*Task goal*.
Your answer must hold only the lines below from the line containing "def execSetSR (value" through the line containing "(43 R144). -/", each reproduced exactly.

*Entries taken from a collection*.
-- ==== Sys2Proof/Machine/Meanings.lean ====
section
/-! DEFINITION. The meaning of each instruction: its operation, with the state's runner for what callbacks invoke. One
definition per row of spec/opcode_table.json. -/

namespace Sys2Proof.Machine

/-- DISPATCH: any opcode word, through its OpTable slot (40 R84). -/
def execDispatch (op : Half) (s : State) : Host.Outcome State Fault Refusal :=
  (opDispatch s.runner op s).outcome s

/-- ILLEGAL_LINE_A: a word 0xAxxx whose slot is the illegal handler (40 R89). -/
def execIllegalLineA (rest : BitVec 12) (s : State) : Host.Outcome State Fault Refusal :=
  (opIllegalLineA s.runner rest s).outcome s

/-- ILLEGAL_LINE_F: a word 0xFxxx whose slot is the illegal handler (40 R89). -/
def execIllegalLineF (rest : BitVec 12) (s : State) : Host.Outcome State Fault Refusal :=
  (opIllegalLineF s.runner rest s).outcome s

/-- ILLEGAL_OTHER: any other word whose slot is the illegal handler (40 R89). -/
def execIllegalOther (line : BitVec 4) (rest : BitVec 12) (s : State) : Host.Outcome State Fault Refusal :=
  (opIllegalOther s.runner line rest s).outcome s

/-- NOP 0x4E71 (30 R77). -/
def execNop (s : State) : Host.Outcome State Fault Refusal :=
  (opNop s.runner s).outcome s

/-- STOP 0x4E72, its immediate an extension word (60 R181). -/
def execStop (s : State) : Host.Outcome State Fault Refusal :=
  (opStop s.runner s).outcome s

/-- RTE 0x4E73 (60 R180). -/
def execRte (s : State) : Host.Outcome State Fault Refusal :=
  (opRte s.runner s).outcome s

/-- RTS 0x4E75 (40 R95). -/
def execRts (s : State) : Host.Outcome State Fault Refusal :=
  (opRts s.runner s).outcome s

/-- TRAPV 0x4E76 (60 R173). -/
def execTrapv (s : State) : Host.Outcome State Fault Refusal :=
  (opTrapv s.runner s).outcome s

/-- TRAP #n 0x4E40 + n (60 R173). -/
def execTrap (n : BitVec 4) (s : State) : Host.Outcome State Fault Refusal :=
  (opTrap s.runner n s).outcome s

/-- LINK An 0x4E50 + n, its displacement an extension word (40 R93). -/
def execLink (an : BitVec 3) (s : State) : Host.Outcome State Fault Refusal :=
  (opLink s.runner an s).outcome s

/-- JSR ea 0x4E80 + ea (40 R91). -/
def execJsr (eaMode : BitVec 3) (eaReg : BitVec 3) (s : State) : Host.Outcome State Fault Refusal :=
  (opJsr s.runner eaMode eaReg s).outcome s

/-- ILLEGAL 0x4AFC (40 R89). -/
def execIllegal (s : State) : Host.Outcome State Fault Refusal :=
  (opIllegal s.runner s).outcome s

/-- MOVE.W (xxx).L, D0 0x3039, its address in two extension words (95 section 3.1). -/
def execMoveWAbsLD0 (s : State) : Host.Outcome State Fault Refusal :=
  (opMoveWAbsLD0 s.runner s).outcome s

/-- reset(hardwareReset) (70 R200). -/
def execReset (hardware : Bool) (s : State) : Host.Outcome State Fault Refusal :=
  (opReset s.runner hardware s).outcome s

/-- execute() (40 R80). -/
def execExecute (s : State) : Host.Outcome State Fault Refusal :=
  (opExecute s).outcome s

/-- ExecuteSpecial() (41 R100). -/
def execExecuteSpecial (s : State) : Host.Outcome State Fault Refusal :=
  (opExecuteSpecial s.runner s).outcome s

/-- ExecuteStoppedLoop() (41 R109). -/
def execExecuteStoppedLoop (s : State) : Host.Outcome State Fault Refusal :=
  (opExecuteStoppedLoop s.runner s).outcome s

/-- BreakCheck() (41 R108). -/
def execBreakCheck (s : State) : Host.Outcome State Fault Refusal :=
  (opBreakCheck s.runner s).outcome s

/-- SetFlag(f) (41 R112). -/
def execSetFlag (f : Flag) (s : State) : Host.Outcome State Fault Refusal :=
  (opSetFlag f s).outcome s

/-- ClearFlag(f) (41 R112). -/
def execClearFlag (f : Flag) (s : State) : Host.Outcome State Fault Refusal :=
  (opClearFlag f s).outcome s

/-- EnterStop() (41 R113). -/
def execEnterStop (s : State) : Host.Outcome State Fault Refusal :=
  (opEnterStop s).outcome s

/-- ProcessException(v) and the exposed processException(v) (60 R160, R173). -/
def execProcessException (vector : Nat) (s : State) : Host.Outcome State Fault Refusal :=
  (opProcessException s.runner vector s).outcome s

/-- ProcessInterrupt(level) (60 R174). -/
def execProcessInterrupt (level : Nat) (s : State) : Host.Outcome State Fault Refusal :=
  (opProcessInterrupt s.runner level s).outcome s

/-- ProcessIllegalInstruction(opcode) (40 R89). -/
def execProcessIllegalInstruction (opcode : Half) (s : State) : Host.Outcome State Fault Refusal :=
  (opProcessIllegalInstruction s.runner opcode s).outcome s

/-- BusError(addr, size, dir) (60 R168). -/
def execBusError (addr : Word) (size : AccessSize) (dir : Dir) (s : State) : Host.Outcome State Fault Refusal :=
  (opBusError s.runner addr size dir s).outcome s

/-- AddressError(addr, size, dir) (60 R169). -/
def execAddressError (addr : Word) (size : AccessSize) (dir : Dir) (s : State) : Host.Outcome State Fault Refusal :=
  (opAddressError s.runner addr size dir s).outcome s

/-- SetPC(addr) (40 R88). -/
def execSetPC (addr : Word) (s : State) : Host.Outcome State Fault Refusal :=
  (opSetPC s.runner addr s).outcome s

/-- PackSR() (43 R138). -/
def execPackSR (s : State) : Host.Outcome State Fault Refusal :=
  (opPackSR s).outcome s

/-- SetSR(value) (43 R139). -/
def execSetSR (value : Half) (s : State) : Host.Outcome State Fault Refusal :=
  (opSetSR value s).outcome s

/-- GetSR() (43 R140). -/
def execGetSR (s : State) : Host.Outcome State Fault Refusal :=
  (opGetSR s).outcome s

/-- getRegister(id) (43 R142); the numbers are those of 30 R71. -/
def execGetRegister (id : Nat) (s : State) : Host.Outcome State Fault Refusal :=
  (opGetRegister id s).outcome s

/-- setRegister(id, value) (43 R143). -/
def execSetRegister (id : Nat) (value : Word) (s : State) : Host.Outcome State Fault Refusal :=
  (opSetRegister s.runner id value s).outcome s

/-- getRegisters() (43 R144). -/
def execGetRegisters (s : State) : Host.Outcome State Fault Refusal :=
  (opGetRegisters s).outcome s

/-- setRegisters(regs) (43 R145). -/
def execSetRegisters (regs : RegFile) (s : State) : Host.Outcome State Fault Refusal :=
  (opSetRegisters s.runner regs s).outcome s

/-- save(file) (43 R146). -/
def execSave (file : FileId) (s : State) : Host.Outcome State Fault Refusal :=
  (opSave file s).outcome s

/-- load(file) (43 R147). -/
def execLoad (file : FileId) (s : State) : Host.Outcome State Fault Refusal :=
  (opLoad s.runner file s).outcome s

/-- installHook(kind, key, cb) (42 R121). -/
def execInstallHook (kind : HookKind) (key : Nat) (cb : Callback) (s : State) : Host.Outcome State Fault Refusal :=
  (opInstallHook kind key cb s).outcome s

/-- removeHook(kind, key, cb) (42 R122). -/
def execRemoveHook (kind : HookKind) (key : Nat) (cb : Callback) (s : State) : Host.Outcome State Fault Refusal :=
  (opRemoveHook kind key cb s).outcome s

/-- EventJSR(ev) (40 R91). -/
def execEventJSR (ev : EventRecord) (s : State) : Host.Outcome State Fault Refusal :=
  (opEventJSR s.runner ev s).outcome s

/-- EventJSRInd(ev) (40 R92). -/
def execEventJSRInd (ev : EventRecord) (s : State) : Host.Outcome State Fault Refusal :=
  (opEventJSRInd s.runner ev s).outcome s

/-- EventLINK(ev) (40 R93). -/
def execEventLINK (ev : EventRecord) (s : State) : Host.Outcome State Fault Refusal :=
  (opEventLINK s.runner ev s).outcome s

/-- EventRTE(ev) (40 R94). -/
def execEventRTE (ev : EventRecord) (s : State) : Host.Outcome State Fault Refusal :=
  (opEventRTE s.runner ev s).outcome s

/-- EventRTS(ev) (40 R95). -/
def execEventRTS (ev : EventRecord) (s : State) : Host.Outcome State Fault Refusal :=
  (opEventRTS s.runner ev s).outcome s

/-- EventNewSP(ev) (40 R96). -/
def execEventNewSP (ev : EventRecord) (s : State) : Host.Outcome State Fault Refusal :=
  (opEventNewSP s.runner ev s).outcome s

/-- cycleCount() (40 R97). -/
def execCycleCount (s : State) : Host.Outcome State Fault Refusal :=
  (opCycleCount s).outcome s

end Sys2Proof.Machine
end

*Answer to the exercise*.
def execSetSR (value : Half) (s : State) : Host.Outcome State Fault Refusal :=
  (opSetSR value s).outcome s

/-- GetSR() (43 R140). -/
def execGetSR (s : State) : Host.Outcome State Fault Refusal :=
  (opGetSR s).outcome s

/-- getRegister(id) (43 R142); the numbers are those of 30 R71. -/
def execGetRegister (id : Nat) (s : State) : Host.Outcome State Fault Refusal :=
  (opGetRegister id s).outcome s

/-- setRegister(id, value) (43 R143). -/
def execSetRegister (id : Nat) (value : Word) (s : State) : Host.Outcome State Fault Refusal :=
  (opSetRegister s.runner id value s).outcome s

/-- getRegisters() (43 R144). -/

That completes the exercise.